Here you will find what students actually borrow to attend Diablo Valley College, including completion-adjusted borrowing and a standard repayment estimate. All figures come from the U.S. Department of Education and IPEDS.
For incoming students at Diablo Valley, 0% of incoming students take out a loan to help cover first-year costs, at roughly $6,081 apiece. This figure includes both private and federally funded student loans.
The average federally funded loan is $6,081. This is at or above the $5,500 first-year federal borrowing cap that applies to the typical dependent freshman. Remember the all-undergraduate figures below leave out private loans, so they will look lower than this private-plus-federal freshman amount.
Counting every undergraduate at Diablo Valley, 1% borrow through federal student loan programs, borrowing on average $8,061 a year. This is 32.6% greater than the freshman federal average of $6,081.
Borrowing at that rate every year works out to about $16,122 across two years and $32,244 across a four-year program. These projections assume the same federal borrowing each year and exclude private and Parent PLUS loans.
| Undergraduate federal borrowing | Value |
|---|---|
| Share using federal loans | 1% |
| Average federal loan per year | $8,061 |
| Undergraduates with a federal loan | 162 |
| Total federal loans (one year) | $1,305,837 |
Graduating and withdrawing students at Diablo Valley carry a median federal debt of $6,000 in federal student loans.
| Borrower group | Median federal debt |
|---|---|
| All federal borrowers | $6,000 |
| Students who completed (graduates) | $10,021 |
| Students who withdrew | $5,500 |
Withdrawn-student debt matters because those borrowers carry the loans without the degree that helps repay them.
Half of all borrowers fall between the 25th and 75th percentiles shown below for Diablo Valley.
| Percentile | Cumulative Federal Debt |
|---|---|
| 10th percentile (lowest-debt students) | $1,750 |
| 25th percentile | $2,625 |
| 75th percentile | $6,500 |
| 90th percentile (highest-debt students) | $13,500 |
The spread between the lowest- and highest-debt deciles summarizes how variable outcomes are at Diablo Valley.
PLUS loans — taken out by parents or graduate students — add to the total cost of attendance financed by debt at Diablo Valley.

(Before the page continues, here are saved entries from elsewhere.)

/-- Power-on reset (R171): while it is held every drive pin is low, every ALERT released, MISO not driven, the bits
that a window has received are discarded (R152), and no request is taken; the release leaves the setup store's values,
samples AUTH, and starts both counts from 0. The model's choices: an event while reset is held, and a release when it
is not held, change nothing (log entry 3); the commands that wait stay through a reset (log entry 18). -/
def Obligations.ResetIsHeldAndReleased : Prop :=
  (∀ s : State, ∃ t, exec .powerOnReset s = .next t ∧ t.resetHeld = true ∧ t.pending = s.pending ∧
    (∀ d, t.drivePins d = (.low, .low)) ∧
    ∀ l, t.alertLow l = false ∧ t.received l = [] ∧ ∀ n, t.misoByte l n = none) ∧
  (∀ (c : Instr) (s : State), s.resetHeld = true → c ≠ .powerOnReset →
    (∀ auth pins csLow, c ≠ .resetRelease auth pins csLow) → exec c s = .next s) ∧
  (∀ (auth : Level) (pins : Vector Level 8) (csLow : PerLink Bool) (s : State), s.resetHeld = true →
    ∃ t, exec (.resetRelease auth pins csLow) s = .next t ∧ t.resetHeld = false ∧ t.pending = s.pending ∧
      t.setup.part = .config ∧
      t.setup.authority = (match auth with | .low => .a | .high => .b) ∧
      (∀ l, t.setup.reach.get l = ⟨0#3, 0#2, 0#12, 0#8, 0, 0⟩) ∧
      (∀ c : AnalogCh, t.setup.windows[c] = 4) ∧
      (∀ e : EdgeIn, t.inputs[e].filter = 2) ∧
      (∀ d, t.setup.polarity.get d = ⟨.activeHigh, .activeHigh⟩) ∧
      t.clock = ⟨0, 0#32, 0#32, false⟩) ∧
  ∀ auth pins csLow (s : State), s.resetHeld = false → exec (.resetRelease auth pins csLow) s = .next s

/-- The release of reset leaves every block empty (R23, R55, R81, R92, R107, R141, R152), each input at the level
of its pin, and a port whose CS is low waiting for CS to rise.
The state after reset is a release with the levels of log entry 1 (the model's choice), and every release
meets the invariants of the other statements. -/
def Obligations.ReleaseEmptiesEveryBlockAndMeetsInvariants : Prop :=
  (∀ (auth : Level) (pins : Vector Level 8) (csLow : PerLink Bool) (s : State), s.resetHeld = true →
      ∃ t, exec (.resetRelease auth pins csLow) s = .next t ∧
        (∀ i, t.claim i = none ∧ (t.handle i).gen = 0) ∧
        (∀ d, t.driveList d = []) ∧ (∀ g, t.gateList g = []) ∧ (∀ l, t.notices.get l = []) ∧
        (∀ g, t.gates.get g = ⟨false, 0, 0, none, none, .coast, []⟩ ∧ t.trips.get g = []) ∧
        (∀ d, t.drives.get d = ⟨.halted, 0, .coast, 0⟩) ∧
        (∀ c : AnalogCh, t.arbiter.waiting[c] = none ∧ t.arbiter.marks[c] = false) ∧
        t.arbiter.markC2 = false ∧ t.arbiter.markC3 = false ∧ t.arbiter.inFlight = none ∧
        (∀ e : EdgeIn, t.inputs[e].level = pins[e] ∧ t.inputs[e].pending = none ∧ t.sensitivity e = none) ∧
        ∀ l, t.ports.get l =
          ⟨if csLow.get l = true then .awaitRise else .between, none, none, false⟩) ∧
  (State.reset = State.released .low (Vector.replicate 8 .low) ⟨false, false, false⟩ ∧
    ∀ auth pins csLow, let s := State.released auth pins csLow
      StopInv s ∧ TableInv s ∧ ListInv s ∧ QuotaInv s ∧ TagInv s ∧ ConfigInv s ∧ MarksInv s ∧ ArbiterInv s ∧
        ClockInv s ∧ AuthorityInv s ∧ GateInv s ∧ RangeInv s ∧ LifeInv s ∧ NoticeInv s ∧ PortInv s)

/-! ### Windows and frames -/

/-- The fall of CS (R153, R157): the held response, or the empty frame, becomes the outgoing frame that MISO shows,
the port holds none, and no bit has been received. MISO shows the frame's bits, the most significant of each byte
first, one further after each bit received (R153). A port that waits for CS to rise after reset takes no fall, no
request and no refused frame; its CS's rise makes it wait for the next fall (R152), and at a port that does not wait
for one such a rise changes nothing (the model's choice, log entry 3). A frame goes out in a window alone, and in it
no response is held (R152), after every step; between windows MISO is not driven (R153). The bytes of a response frame
(R157, section 10.7): the empty frame is 00h 01h 00h 15h, a response without a body is its code, its result, length 0
and the check, a notice entry is a handle and two bytes of kinds, a report of the part state holds its encoded byte,
and each report of claims, holds and resources the bytes of its handles, links, resources and encoded fields, at
places the spec does not give (log entry 9), and no frame is longer than 31 bytes. -/
def Obligations.WindowsOfferHeldResponses : Prop :=
  (∀ (l : Link) (s : State), s.resetHeld = false → (s.ports.get l).window = .between →
      let r := (s.ports.get l).held.getD emptyFrame
      let t := s.setPort l ⟨.inWindow [], some r, none, (s.ports.get l).barred⟩
      exec (.windowBegin l) s = .next t ∧ ∀ n, t.misoByte l n = some ((responseBytes r).getD n 0x00#8)) ∧
  (∀ (l : Link) (s : State) (received : List Bool) (r : Response), s.resetHeld = false →
      (s.ports.get l).window = .inWindow received → (s.ports.get l).outgoing = some r →
      s.misoBit l = some (((responseBytes r).flatMap bitsOfByte).getD received.length false)) ∧
  (∀ (l : Link) (s : State), s.resetHeld = false → (s.ports.get l).window = .awaitRise →
      exec (.csRiseAfterReset l) s = .next (s.setPort l { s.ports.get l with window := .between })) ∧
  (∀ (l : Link) (s : State), s.resetHeld = false → (s.ports.get l).window ≠ .awaitRise →
      exec (.csRiseAfterReset l) s = .next s) ∧
  (∀ (l : Link) (s : State), s.resetHeld = false → (s.ports.get l).window = .awaitRise →
      ∀ (body : List Byte) (bits : List Bool), ∀ c ∈ [Instr.windowBegin l, .frameRefused l bits, .poll l body,
          .status l body, .trips l body, .list l body, .read l body, .lookup l body, .takeNotices l body,
          .openClaim l body, .amend l body, .renew l body, .renewAll l, .retire l body, .dropAll l body,
          .clearTrip l body, .testTrip l body, .pin l body, .evict l body, .admitLink l body, .setReach l body,
          .setAnalog l body, .setEdge l body, .setDrive l body, .lockSetup l body],
        exec c s = .next s) ∧
  ((∀ s t : State, PortInv s → step s = .next t → PortInv t) ∧
    ∀ (s : State) (l : Link) (n : Nat), PortInv s → (s.ports.get l).inWindow = false → s.misoByte l n = none) ∧
  (responseBytes emptyFrame = [0x00#8, 0x01#8, 0x00#8, 0x15#8] ∧
    (∀ (code : Byte) (r : Result), responseBytes ⟨code, r, .empty⟩ =
      [code, resultByte r, 0x00#8, crc8 [code, resultByte r, 0x00#8]]) ∧
    (∀ (code : Byte) (left : Nat) (h : Handle) (kinds : BitVec 16), left ≤ 48 →
      (responseBytes ⟨code, .ok, .notices left [(h, kinds)]⟩).take 8 =
        [code, 0x00#8, 0x05#8, BitVec.ofNat 8 left, BitVec.ofNat 8 h.slot.val, BitVec.ofNat 8 h.gen.val,
          kinds.extractLsb' 8 8, kinds.extractLsb' 0 8]) ∧
    ((∀ part n b f, partByte part ∈ replyBytes (.poll part n b f)) ∧
      (∀ count part l c m2 m3 f ls, partByte part ∈ replyBytes (.status count (.part part l c m2 m3 f ls))) ∧
      partByte .config = 0x00#8 ∧ partByte .run = 0x01#8) ∧
    (let handle := fun (h : Handle) => [BitVec.ofNat 8 h.slot.val, BitVec.ofNat 8 h.gen.val]
      let shows := fun (b : ReplyBody) (pieces : List (List Byte)) => ∀ p ∈ pieces, p <:+: replyBytes b
      (∀ h st, shows (.claim h st) [handle h, [stateByte st]] ∧ (replyBytes (.claim h st)).length = 3) ∧
      (∀ n es, ∀ e ∈ es.take 3,
        shows (.list n es) [handle e.handle, [linkByte e.owner], [stateByte e.state]] ∧
          ∀ v, e.vote = some v → shows (.list n es) [[v.byte]]) ∧
      (∀ n hs, ∀ h ∈ hs.take 6,
        shows (.trips n hs) [[h.source.resource.byte], [h.pattern.byte], [linkByte h.owner]]) ∧
      (∀ r : CommonReport, shows (.common r) [handle r.handle, [linkByte r.owner], [r.kind.byte], [r.resource.byte],
        [stateByte r.state], [if r.wantsSample = true then 0x01#8 else 0x00#8]]) ∧
      (∀ b left, shows (.body (.drive b left)) [[b.direction.byte]]) ∧
      (∀ b, shows (.body (.gate b)) [[b.vote.byte], [b.close.byte]]) ∧
      (∀ b, shows (.body (.asense b)) [[b.tripHigh.byte], [b.tripLow.byte], [b.pattern.byte]]) ∧
      (∀ b, shows (.body (.esense b)) [[b.mode.byte], [b.edge.byte], [b.active.byte], [b.target.byte],
        [b.pattern.byte]]) ∧
      (∀ count o a st close sup v w n, shows (.status count (.gate o a st close sup v w n)) [[close.byte]] ∧
        ∀ h, sup = some h → shows (.status count (.gate o a st close sup v w n)) [handle h]) ∧
      (∀ count ph du pa co h n se, shows (.status count (.drive ph du pa co (some h) n se)) [handle h]) ∧
      (∀ count part l conv m2 m3 f ls, shows (.status count (.part part l conv m2 m3 f ls)) [[linkByte l]] ∧
        ∀ c m, conv = some (c, m) →
          shows (.status count (.part part l conv m2 m3 f ls)) [[(Resource.analog c).byte]])) ∧
    (∀ r : Response, (∀ left es, r.body = .notices left es → es.length ≤ 6) → (responseBytes r).length ≤ 31) ∧
    ∀ b : List Byte, crc8 (b ++ [crc8 b]) = 0x00#8)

| Group | Borrowers | Median debt incl. PLUS |
|---|---|---|
| All borrowers | 1242 | $18,885 |
| Completed (graduates) | 149 | $18,910 |
| Did not complete | 1093 | $18,871 |
On a standard 10-year plan, the median completing borrower would pay about $224.86/mo.

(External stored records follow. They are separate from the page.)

@[simp] theorem State.takeCount_pending (s : State) : (s.takeCount).pending = s.pending := by
  unfold State.takeCount; split <;> rfl
@[simp] theorem State.takeCount_draws (s : State) : (s.takeCount).draws = s.draws := by
  unfold State.takeCount; split <;> rfl
@[simp] theorem State.takeCount_resetHeld (s : State) : (s.takeCount).resetHeld = s.resetHeld := by
  unfold State.takeCount; split <;> rfl
@[simp] theorem State.takeCount_setup (s : State) : (s.takeCount).setup = s.setup := by
  unfold State.takeCount; split <;> rfl
@[simp] theorem State.takeCount_slots (s : State) : (s.takeCount).slots = s.slots := by
  unfold State.takeCount; split <;> rfl
@[simp] theorem State.takeCount_driveLists (s : State) : (s.takeCount).driveLists = s.driveLists := by
  unfold State.takeCount; split <;> rfl
@[simp] theorem State.takeCount_gateLists (s : State) : (s.takeCount).gateLists = s.gateLists := by
  unfold State.takeCount; split <;> rfl
@[simp] theorem State.takeCount_notices (s : State) : (s.takeCount).notices = s.notices := by
  unfold State.takeCount; split <;> rfl
@[simp] theorem State.takeCount_drives (s : State) : (s.takeCount).drives = s.drives := by
  unfold State.takeCount; split <;> rfl
@[simp] theorem State.takeCount_arbiter (s : State) : (s.takeCount).arbiter = s.arbiter := by
  unfold State.takeCount; split <;> rfl
@[simp] theorem State.takeCount_inputs (s : State) : (s.takeCount).inputs = s.inputs := by
  unfold State.takeCount; split <;> rfl
@[simp] theorem State.takeCount_trips (s : State) : (s.takeCount).trips = s.trips := by
  unfold State.takeCount; split <;> rfl
@[simp] theorem State.takeCount_ports (s : State) : (s.takeCount).ports = s.ports := by
  unfold State.takeCount; split <;> rfl

@[simp] theorem State.beginEnd_pending (s : State) (i : SlotIx) (e : EndCause) : (s.beginEnd i e).pending = s.pending := rfl
@[simp] theorem State.beginEnd_draws (s : State) (i : SlotIx) (e : EndCause) : (s.beginEnd i e).draws = s.draws := rfl
@[simp] theorem State.beginEnd_resetHeld (s : State) (i : SlotIx) (e : EndCause) : (s.beginEnd i e).resetHeld = s.resetHeld := rfl
@[simp] theorem State.beginEnd_clock (s : State) (i : SlotIx) (e : EndCause) : (s.beginEnd i e).clock = s.clock := rfl
@[simp] theorem State.beginEnd_setup (s : State) (i : SlotIx) (e : EndCause) : (s.beginEnd i e).setup = s.setup := rfl
@[simp] theorem State.beginEnd_driveLists (s : State) (i : SlotIx) (e : EndCause) : (s.beginEnd i e).driveLists = s.driveLists := rfl
@[simp] theorem State.beginEnd_gateLists (s : State) (i : SlotIx) (e : EndCause) : (s.beginEnd i e).gateLists = s.gateLists := rfl
@[simp] theorem State.beginEnd_notices (s : State) (i : SlotIx) (e : EndCause) : (s.beginEnd i e).notices = s.notices := rfl
@[simp] theorem State.beginEnd_gates (s : State) (i : SlotIx) (e : EndCause) : (s.beginEnd i e).gates = s.gates := rfl
@[simp] theorem State.beginEnd_drives (s : State) (i : SlotIx) (e : EndCause) : (s.beginEnd i e).drives = s.drives := rfl
@[simp] theorem State.beginEnd_arbiter (s : State) (i : SlotIx) (e : EndCause) : (s.beginEnd i e).arbiter = s.arbiter := rfl
@[simp] theorem State.beginEnd_inputs (s : State) (i : SlotIx) (e : EndCause) : (s.beginEnd i e).inputs = s.inputs := rfl
@[simp] theorem State.beginEnd_trips (s : State) (i : SlotIx) (e : EndCause) : (s.beginEnd i e).trips = s.trips := rfl
@[simp] theorem State.beginEnd_ports (s : State) (i : SlotIx) (e : EndCause) : (s.beginEnd i e).ports = s.ports := rfl

@[simp] theorem State.completeClaim_pending (s : State) (i : SlotIx) : (s.completeClaim i).pending = s.pending := rfl
@[simp] theorem State.completeClaim_draws (s : State) (i : SlotIx) : (s.completeClaim i).draws = s.draws := rfl
@[simp] theorem State.completeClaim_resetHeld (s : State) (i : SlotIx) : (s.completeClaim i).resetHeld = s.resetHeld := rfl
@[simp] theorem State.completeClaim_clock (s : State) (i : SlotIx) : (s.completeClaim i).clock = s.clock := rfl
@[simp] theorem State.completeClaim_setup (s : State) (i : SlotIx) : (s.completeClaim i).setup = s.setup := rfl
@[simp] theorem State.completeClaim_driveLists (s : State) (i : SlotIx) : (s.completeClaim i).driveLists = s.driveLists := rfl
@[simp] theorem State.completeClaim_gateLists (s : State) (i : SlotIx) : (s.completeClaim i).gateLists = s.gateLists := rfl
@[simp] theorem State.completeClaim_gates (s : State) (i : SlotIx) : (s.completeClaim i).gates = s.gates := rfl
@[simp] theorem State.completeClaim_drives (s : State) (i : SlotIx) : (s.completeClaim i).drives = s.drives := rfl
@[simp] theorem State.completeClaim_arbiter (s : State) (i : SlotIx) : (s.completeClaim i).arbiter = s.arbiter := rfl
@[simp] theorem State.completeClaim_inputs (s : State) (i : SlotIx) : (s.completeClaim i).inputs = s.inputs := rfl
@[simp] theorem State.completeClaim_trips (s : State) (i : SlotIx) : (s.completeClaim i).trips = s.trips := rfl
@[simp] theorem State.completeClaim_ports (s : State) (i : SlotIx) : (s.completeClaim i).ports = s.ports := rfl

The split below distinguishes Stafford borrowers from non-Stafford borrowers at Diablo Valley.
Borrowers With Any Stafford Loan
| Cohort | Borrowers | Median debt incl. PLUS |
|---|---|---|
| Used a Stafford loan | 1159 | $18,803 |
| No Stafford loan | 83 | $21,648 |
Stafford This Year vs Not
| Cohort | Borrowers | Median debt incl. PLUS |
|---|---|---|
| Stafford loan this year | 28 | $8,000 |
| No Stafford loan this year | 1214 | $19,000 |
These figures turn the debt totals into a monthly repayment picture for Diablo Valley.

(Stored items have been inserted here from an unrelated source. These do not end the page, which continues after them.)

@[simp] theorem State.closeGate_pending (s : State) (g : Gate) : (s.closeGate g).pending = s.pending := by
  unfold State.closeGate
  dsimp only
  rw [foldl_keeps State.pending]
  all_goals simp
@[simp] theorem State.closeGate_draws (s : State) (g : Gate) : (s.closeGate g).draws = s.draws := by
  unfold State.closeGate
  dsimp only
  rw [foldl_keeps State.draws]
  all_goals simp
@[simp] theorem State.closeGate_resetHeld (s : State) (g : Gate) : (s.closeGate g).resetHeld = s.resetHeld := by
  unfold State.closeGate
  dsimp only
  rw [foldl_keeps State.resetHeld]
  all_goals simp
@[simp] theorem State.closeGate_clock (s : State) (g : Gate) : (s.closeGate g).clock = s.clock := by
  unfold State.closeGate
  dsimp only
  rw [foldl_keeps State.clock]
  all_goals simp
@[simp] theorem State.closeGate_setup (s : State) (g : Gate) : (s.closeGate g).setup = s.setup := by
  unfold State.closeGate
  dsimp only
  rw [foldl_keeps State.setup]
  all_goals simp
@[simp] theorem State.closeGate_gateLists (s : State) (g : Gate) : (s.closeGate g).gateLists = s.gateLists := by
  unfold State.closeGate
  dsimp only
  rw [foldl_keeps State.gateLists]
  all_goals simp
@[simp] theorem State.closeGate_arbiter (s : State) (g : Gate) : (s.closeGate g).arbiter = s.arbiter := by
  unfold State.closeGate
  dsimp only
  rw [foldl_keeps State.arbiter]
  all_goals simp
@[simp] theorem State.closeGate_inputs (s : State) (g : Gate) : (s.closeGate g).inputs = s.inputs := by
  unfold State.closeGate
  dsimp only
  rw [foldl_keeps State.inputs]
  all_goals simp
@[simp] theorem State.closeGate_trips (s : State) (g : Gate) : (s.closeGate g).trips = s.trips := by
  unfold State.closeGate
  dsimp only
  rw [foldl_keeps State.trips]
  all_goals simp
@[simp] theorem State.closeGate_ports (s : State) (g : Gate) : (s.closeGate g).ports = s.ports := by
  unfold State.closeGate
  dsimp only
  rw [foldl_keeps State.ports]
  all_goals simp

@[simp] theorem State.openGate_pending (s : State) (g : Gate) : (s.openGate g).pending = s.pending := by
  unfold State.openGate
  dsimp only
  rw [foldl_keeps State.pending]
  all_goals simp
@[simp] theorem State.openGate_draws (s : State) (g : Gate) : (s.openGate g).draws = s.draws := by
  unfold State.openGate
  dsimp only
  rw [foldl_keeps State.draws]
  all_goals simp
@[simp] theorem State.openGate_resetHeld (s : State) (g : Gate) : (s.openGate g).resetHeld = s.resetHeld := by
  unfold State.openGate
  dsimp only
  rw [foldl_keeps State.resetHeld]
  all_goals simp
@[simp] theorem State.openGate_clock (s : State) (g : Gate) : (s.openGate g).clock = s.clock := by
  unfold State.openGate
  dsimp only
  rw [foldl_keeps State.clock]
  all_goals simp
@[simp] theorem State.openGate_setup (s : State) (g : Gate) : (s.openGate g).setup = s.setup := by
  unfold State.openGate
  dsimp only
  rw [foldl_keeps State.setup]
  all_goals simp
@[simp] theorem State.openGate_driveLists (s : State) (g : Gate) : (s.openGate g).driveLists = s.driveLists := by
  unfold State.openGate
  dsimp only
  rw [foldl_keeps State.driveLists]
  all_goals simp
@[simp] theorem State.openGate_gateLists (s : State) (g : Gate) : (s.openGate g).gateLists = s.gateLists := by
  unfold State.openGate
  dsimp only
  rw [foldl_keeps State.gateLists]
  all_goals simp
@[simp] theorem State.openGate_arbiter (s : State) (g : Gate) : (s.openGate g).arbiter = s.arbiter := by
  unfold State.openGate
  dsimp only
  rw [foldl_keeps State.arbiter]
  all_goals simp
@[simp] theorem State.openGate_inputs (s : State) (g : Gate) : (s.openGate g).inputs = s.inputs := by
  unfold State.openGate
  dsimp only
  rw [foldl_keeps State.inputs]
  all_goals simp
@[simp] theorem State.openGate_trips (s : State) (g : Gate) : (s.openGate g).trips = s.trips := by
  unfold State.openGate
  dsimp only
  rw [foldl_keeps State.trips]
  all_goals simp
@[simp] theorem State.openGate_ports (s : State) (g : Gate) : (s.openGate g).ports = s.ports := by
  unfold State.openGate
  dsimp only
  rw [foldl_keeps State.ports]
  all_goals simp

@[simp] theorem State.rePattern_pending (s : State) (g : Gate) : (s.rePattern g).pending = s.pending := by
  unfold State.rePattern
  dsimp only
  rw [foldl_keeps State.pending]
  all_goals simp
@[simp] theorem State.rePattern_draws (s : State) (g : Gate) : (s.rePattern g).draws = s.draws := by
  unfold State.rePattern
  dsimp only
  rw [foldl_keeps State.draws]
  all_goals simp
@[simp] theorem State.rePattern_resetHeld (s : State) (g : Gate) : (s.rePattern g).resetHeld = s.resetHeld := by
  unfold State.rePattern
  dsimp only
  rw [foldl_keeps State.resetHeld]
  all_goals simp
@[simp] theorem State.rePattern_clock (s : State) (g : Gate) : (s.rePattern g).clock = s.clock := by
  unfold State.rePattern
  dsimp only
  rw [foldl_keeps State.clock]
  all_goals simp
@[simp] theorem State.rePattern_setup (s : State) (g : Gate) : (s.rePattern g).setup = s.setup := by
  unfold State.rePattern
  dsimp only
  rw [foldl_keeps State.setup]
  all_goals simp
@[simp] theorem State.rePattern_slots (s : State) (g : Gate) : (s.rePattern g).slots = s.slots := by
  unfold State.rePattern
  dsimp only
  rw [foldl_keeps State.slots]
  all_goals simp
@[simp] theorem State.rePattern_driveLists (s : State) (g : Gate) : (s.rePattern g).driveLists = s.driveLists := by
  unfold State.rePattern
  dsimp only
  rw [foldl_keeps State.driveLists]
  all_goals simp
@[simp] theorem State.rePattern_gateLists (s : State) (g : Gate) : (s.rePattern g).gateLists = s.gateLists := by
  unfold State.rePattern
  dsimp only
  rw [foldl_keeps State.gateLists]
  all_goals simp
@[simp] theorem State.rePattern_notices (s : State) (g : Gate) : (s.rePattern g).notices = s.notices := by
  unfold State.rePattern
  dsimp only
  rw [foldl_keeps State.notices]
  all_goals simp
@[simp] theorem State.rePattern_arbiter (s : State) (g : Gate) : (s.rePattern g).arbiter = s.arbiter := by
  unfold State.rePattern
  dsimp only
  rw [foldl_keeps State.arbiter]
  all_goals simp
@[simp] theorem State.rePattern_inputs (s : State) (g : Gate) : (s.rePattern g).inputs = s.inputs := by
  unfold State.rePattern
  dsimp only
  rw [foldl_keeps State.inputs]
  all_goals simp
@[simp] theorem State.rePattern_trips (s : State) (g : Gate) : (s.rePattern g).trips = s.trips := by
  unfold State.rePattern
  dsimp only
  rw [foldl_keeps State.trips]
  all_goals simp
@[simp] theorem State.rePattern_ports (s : State) (g : Gate) : (s.rePattern g).ports = s.ports := by
  unfold State.rePattern
  dsimp only
  rw [foldl_keeps State.ports]
  all_goals simp

@[simp] theorem State.evalGate_pending (s : State) (g : Gate) : (s.evalGate g).pending = s.pending := by
  unfold State.evalGate
  repeat' split
  all_goals simp
@[simp] theorem State.evalGate_draws (s : State) (g : Gate) : (s.evalGate g).draws = s.draws := by
  unfold State.evalGate
  repeat' split
  all_goals simp
@[simp] theorem State.evalGate_resetHeld (s : State) (g : Gate) : (s.evalGate g).resetHeld = s.resetHeld := by
  unfold State.evalGate
  repeat' split
  all_goals simp
@[simp] theorem State.evalGate_clock (s : State) (g : Gate) : (s.evalGate g).clock = s.clock := by
  unfold State.evalGate
  repeat' split
  all_goals simp
@[simp] theorem State.evalGate_setup (s : State) (g : Gate) : (s.evalGate g).setup = s.setup := by
  unfold State.evalGate
  repeat' split
  all_goals simp
@[simp] theorem State.evalGate_gateLists (s : State) (g : Gate) : (s.evalGate g).gateLists = s.gateLists := by
  unfold State.evalGate
  repeat' split
  all_goals simp
@[simp] theorem State.evalGate_arbiter (s : State) (g : Gate) : (s.evalGate g).arbiter = s.arbiter := by
  unfold State.evalGate
  repeat' split
  all_goals simp
@[simp] theorem State.evalGate_inputs (s : State) (g : Gate) : (s.evalGate g).inputs = s.inputs := by
  unfold State.evalGate
  repeat' split
  all_goals simp
@[simp] theorem State.evalGate_trips (s : State) (g : Gate) : (s.evalGate g).trips = s.trips := by
  unfold State.evalGate
  repeat' split
  all_goals simp
@[simp] theorem State.evalGate_ports (s : State) (g : Gate) : (s.evalGate g).ports = s.ports := by
  unfold State.evalGate
  repeat' split
  all_goals simp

Defaulting means failing to repay a federal student loan, which carries serious credit consequences. Two-year cohort default-rate data for Diablo Valley is shown below.
| Metric | Value |
|---|---|
| 2-year cohort default rate | 11.4% |
| Borrowers in the cohort | 122 |
This rate follows a borrower cohort from the start of repayment through the two-year window the Department of Education uses.
The breakdowns below show median federal debt by income, first-generation status, and dependency.
By Family Income
| Income tier | Median federal debt |
|---|---|
| Low income | $6,434 |
| Middle income | $6,000 |
| High income | $5,500 |
First-Gen vs Continuing-Gen Borrowing
| Cohort | Median federal debt |
|---|---|
| First-generation students | $6,334 |
| Continuing-generation students | $5,500 |
Dependent vs Independent Borrowers
| Cohort | Median federal debt |
|---|---|
| Dependent students | $5,450 |
| Independent students | $7,250 |
These pre-calculated indicators summarize the borrowing gaps between cohorts at Diablo Valley.
The Difference Between Subsidized and Unsubsidized Loans
Unsubsidized federal student loans accrue interest every month — even while you are still enrolled. Unless you pay that interest as it builds, the balance you owe at graduation can be noticeably higher than the amount you originally borrowed.
Worth Knowing
Federal student loans are not discharged in bankruptcy in all but the rarest cases, and the government can withhold part of your income or tax refund if you default.
References
More about our data sources and methodologies.